Looks like it has excellent heft. :thumbsup:


----------



## Viro (Jan 19, 2017)

CornDawg said:


> Looks like it has excellent heft. :thumbsup:


Thanks mate! I must also add that I spent less on this slingshot then you see a lot of classic or hand made slingshots going for. Depending on what accessories come with it, the general price is around $60-$100 AUS ($50-90 USD). Also I've heard a lot of good reviews about the Judge G3 being used as a slingbow.

Only downside I can think of about it is that it is Chinese made  but that being said quality is very good.

Sent from my iPhone using Tapatalk


----------



## romanljc (May 26, 2014)

Unless it's compact fits in my back pocket not interested. If I want some big bulky thing to shoot why bother with a, slingshot in the first place just go out and by a gun .
One of the best things about a slingshot is its quiet shooting light weight simplicity and compact size .
That thing defeats the purpose of a slingshot in my opinion .
Now if technology can make one that fits into all that then I'm all for it


----------



## Viro (Jan 19, 2017)

Oh absolutely I totally understand that. This was more bought as a toy than a tool of practicality. I still have my everyday sling I carry around in my pocket. But I must say if they do find a way to integrate mousetraps into a pocket sling I will definitely be interested.

Maybe someone on this forum would love to take this idea and draw something up!

Sent from my iPhone using Tapatalk


----------



## Viro (Jan 19, 2017)

Also found this online tonight. Another cool way of using springs to assist.










Also here is the totally overkill version on mine. Lol

Sent from my iPhone using Tapatalk


----------



## Fiveshooter (Nov 15, 2016)

I guess I am with brucered on this one. I have seen some similar and even "fancier" (If that fits) but couldn't bring myself to buy one. I will however confess to buying the Dankung "Iron Hero" from link below not long after I got back into slingshots. Current production has stainless rollers instead of brass. It is FREAKING HEAVY!!!
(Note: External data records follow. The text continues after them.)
-- ==== Sys2Proof/Config.lean ====
section
/-! DEFINITION. What the spec leaves open. The free values are opaque constants without a body: nothing can be
proved of a particular value, so whatever is proved holds for all of them (D3 of 92_eei_decisions, log 2). Every
use applies one of them to `State.draws` and advances that counter, so each draw is a fresh value. -/
namespace Sys2Proof

/-- A free bit: an undefined flag (U1), the choice between two permitted outcomes. -/
opaque Config.freeBit : Nat → Bool

/-- A free value of width `w`: an undefined register, the value of an I/O read, the contents of an array. -/
opaque Config.freeBits : (w : Nat) → Nat → BitVec w

/-- One less than the number of processor clocks the step took: R680 gives only that it is at least one. -/
opaque Config.clocks : Nat → Nat

/-- What a region of physical memory is (R12, R110, D21). -/
inductive RegionKind
  | ram
  /-- Reads as what it holds; a write reaches it and changes nothing. -/
  | rom
  /-- Nothing answers: BRDY# never comes, and the processor is stuck at the access (R200). -/
  | silent
  deriving DecidableEq, Repr

/-- A region of the platform's memory map (R12, R111, D20, D38). What no region covers is cacheable RAM. -/
structure Region where
  /-- First physical address. -/
  lo : Nat
  /-- First physical address behind it. -/
  hi : Nat
  kind : RegionKind
  /-- KEN# is asserted for it. -/
  ken : Bool
  /-- WB/WT# is High for it. -/
  wbwt : Bool
  /-- SMIACT# selects another memory here (R705, D38). -/
  smm : Bool
  deriving DecidableEq, Repr

/-- The parameters of R12 that a run fixes once. They are plain data of the state, which no step changes. -/
structure Platform where
  /-- `STEPPING` (R12, R771). -/
  stepping : BitVec 4
  /-- `MODEL`: 1 for the AMD5K86, 0 for the AMD-SSA5. -/
  model : BitVec 4
  /-- `BIST_RESULT` (R776). -/
  bistResult : BitVec 9
  /-- `TAP_VERSION` (R871). -/
  tapVersion : BitVec 4
  /-- `TAP_BOND` (R871). -/
  tapBond : BitVec 2
  /-- `TAP_PARTNO_LOW` (R871). -/
  tapPartLow : BitVec 8
  /-- `AAR_WAY_LSB` is 28 when true, 30 when false (R844). -/
  aarWay28 : Bool
  /-- `BF`: ratio 1.5 when true, 2 when false (R183); timing only. -/
  bf : Bool
  /-- `BOOT_ALIAS` (R110, R779): the boot ROM appears below 1 Mbyte too. -/
  bootAlias : Bool
  /-- The physical memory map with the answers of KEN# and WB/WT# (R12, D20, D21, D38). -/
  regions : List Region
  deriving DecidableEq, Repr

/-- The parameter values at reset: the defaults of R12, zero (AAR_WAY_LSB 30, BF 1) where R12 gives none, and a memory
map that is RAM throughout (DESIGN CHOICE, log 14). -/
def Platform.default : Platform :=
  { stepping := 0, model := 1, bistResult := 0, tapVersion := 0, tapBond := 0, tapPartLow := 0,
    aarWay28 := false, bf := true, bootAlias := true, regions := [] }

end Sys2Proof
end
I bought it with a curiosity towards it's engineering and design instead of looks because it is a far cry from "pretty". That said the machining is absolutely superb even by American standards.

http://www.dankung.com/Gcontent/iron-hero-slingshot_1088?nosto=nosto-page-product2

My thoughts on it:

Is it a radically different design? Yes but they should have made it from aluminum and stopped adding "features" beyond the rotating head. The pulley system does nothing that I can tell except add a lot more weight.

This slingshot with a deeper fork gap, aluminum build and ONLY the rotating head option with flat band TTF forks would have a lot of appeal to me.

Can I shoot it better than my cheapest poly slingshot? Absolutely not!!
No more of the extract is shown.